3,M1G,Scarborough,Woburn
4,M1H,Scarborough,Cedarbrae
5,M1J,Scarborough,Scarborough Village
6,M1K,Scarborough,"East Birchmount Park, Ionview, Kennedy Park"
7,M1L,Scarborough,"Clairlea, Golden Mile, Oakridge"
8,M1M,Scarborough,"Cliffcrest, Cliffside, Scarborough Village West"
9,M1N,Scarborough,"Birch Cliff, Cliffside West"
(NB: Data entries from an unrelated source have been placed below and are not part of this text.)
-- ==== Sys2Proof/Machine/Dispatch.lean ====
section
/-! DEFINITION. One arm per command: the meaning of each row of the table. -/

namespace Sys2Proof.Machine

def exec (i : Instr) (s : State) : Host.Outcome State Fault Refusal :=
  match i with
  | .hardwareReset => Sys2Proof.Machine.execHardwareReset s
  | .tick levels => Sys2Proof.Machine.execTick levels s
  | .roundBoundary event => Sys2Proof.Machine.execRoundBoundary event s
  | .listenWindowExpiry => Sys2Proof.Machine.execListenWindowExpiry s
  | .firing => Sys2Proof.Machine.execFiring s
  | .pulseEnd line => Sys2Proof.Machine.execPulseEnd line s
  | .edgeQualified event => Sys2Proof.Machine.execEdgeQualified event s
  | .lineIdle => Sys2Proof.Machine.execLineIdle s
  | .idleSlot => Sys2Proof.Machine.execIdleSlot s
  | .startOfFrame => Sys2Proof.Machine.execStartOfFrame s
  | .frameTruncated => Sys2Proof.Machine.execFrameTruncated s
  | .frameCompletion event => Sys2Proof.Machine.execFrameCompletion event s
  | .transmissionSuccess => Sys2Proof.Machine.execTransmissionSuccess s
  | .readbackMismatch bit => Sys2Proof.Machine.execReadbackMismatch bit s
  | .lineStuck => Sys2Proof.Machine.execLineStuck s
  | .lineReleased => Sys2Proof.Machine.execLineReleased s
  | .transactionBegin => Sys2Proof.Machine.execTransactionBegin s
  | .transactionEnd bits cut => Sys2Proof.Machine.execTransactionEnd bits cut s
  | .nop => Sys2Proof.Machine.execNop s
  | .status => Sys2Proof.Machine.execStatus s
  | .configure => Sys2Proof.Machine.execConfigure s
  | .start => Sys2Proof.Machine.execStart s
  | .stop => Sys2Proof.Machine.execStop s
  | .post => Sys2Proof.Machine.execPost s
  | .amend => Sys2Proof.Machine.execAmend s
  | .cancel => Sys2Proof.Machine.execCancel s
  | .find => Sys2Proof.Machine.execFind s
  | .readLog => Sys2Proof.Machine.execReadLog s
  | .readReports => Sys2Proof.Machine.execReadReports s
  | .readPeers => Sys2Proof.Machine.execReadPeers s
  | .snapshot => Sys2Proof.Machine.execSnapshot s
  | .drive => Sys2Proof.Machine.execDrive s
  | .stuckRunEnd => Sys2Proof.Machine.execStuckRunEnd s
  | .rejectedStartEdge => Sys2Proof.Machine.execRejectedStartEdge s

end Sys2Proof.Machine
end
# Sample of the data to prove correctness of processing

In [6]:
new_df.sample(n=20)

Unnamed: 0,Postal Code,Borough,Neighbourhood
21,M2M,North York,"Newtonbrook, Willowdale"
14,M1V,Scarborough,"Agincourt North, L'Amoreaux East, Milliken, St..."
6,M1K,Scarborough,"East Birchmount Park, Ionview, Kennedy Park"
27,M3C,North York,"Flemingdon Park, Don Mills South"
16,M1X,Scarborough,Upper Rouge
11,M1R,Scarborough,"Maryvale, Wexford"
71,M6A,North York,"Lawrence Heights, Lawrence Manor"
66,M5S,Downtown Toronto,"Harbord, University of Toronto"
74,M6E,York,Caledonia-Fairbanks
5,M1J,Scarborough,Scarborough Village


In [7]:
new_df.shape

(103, 3)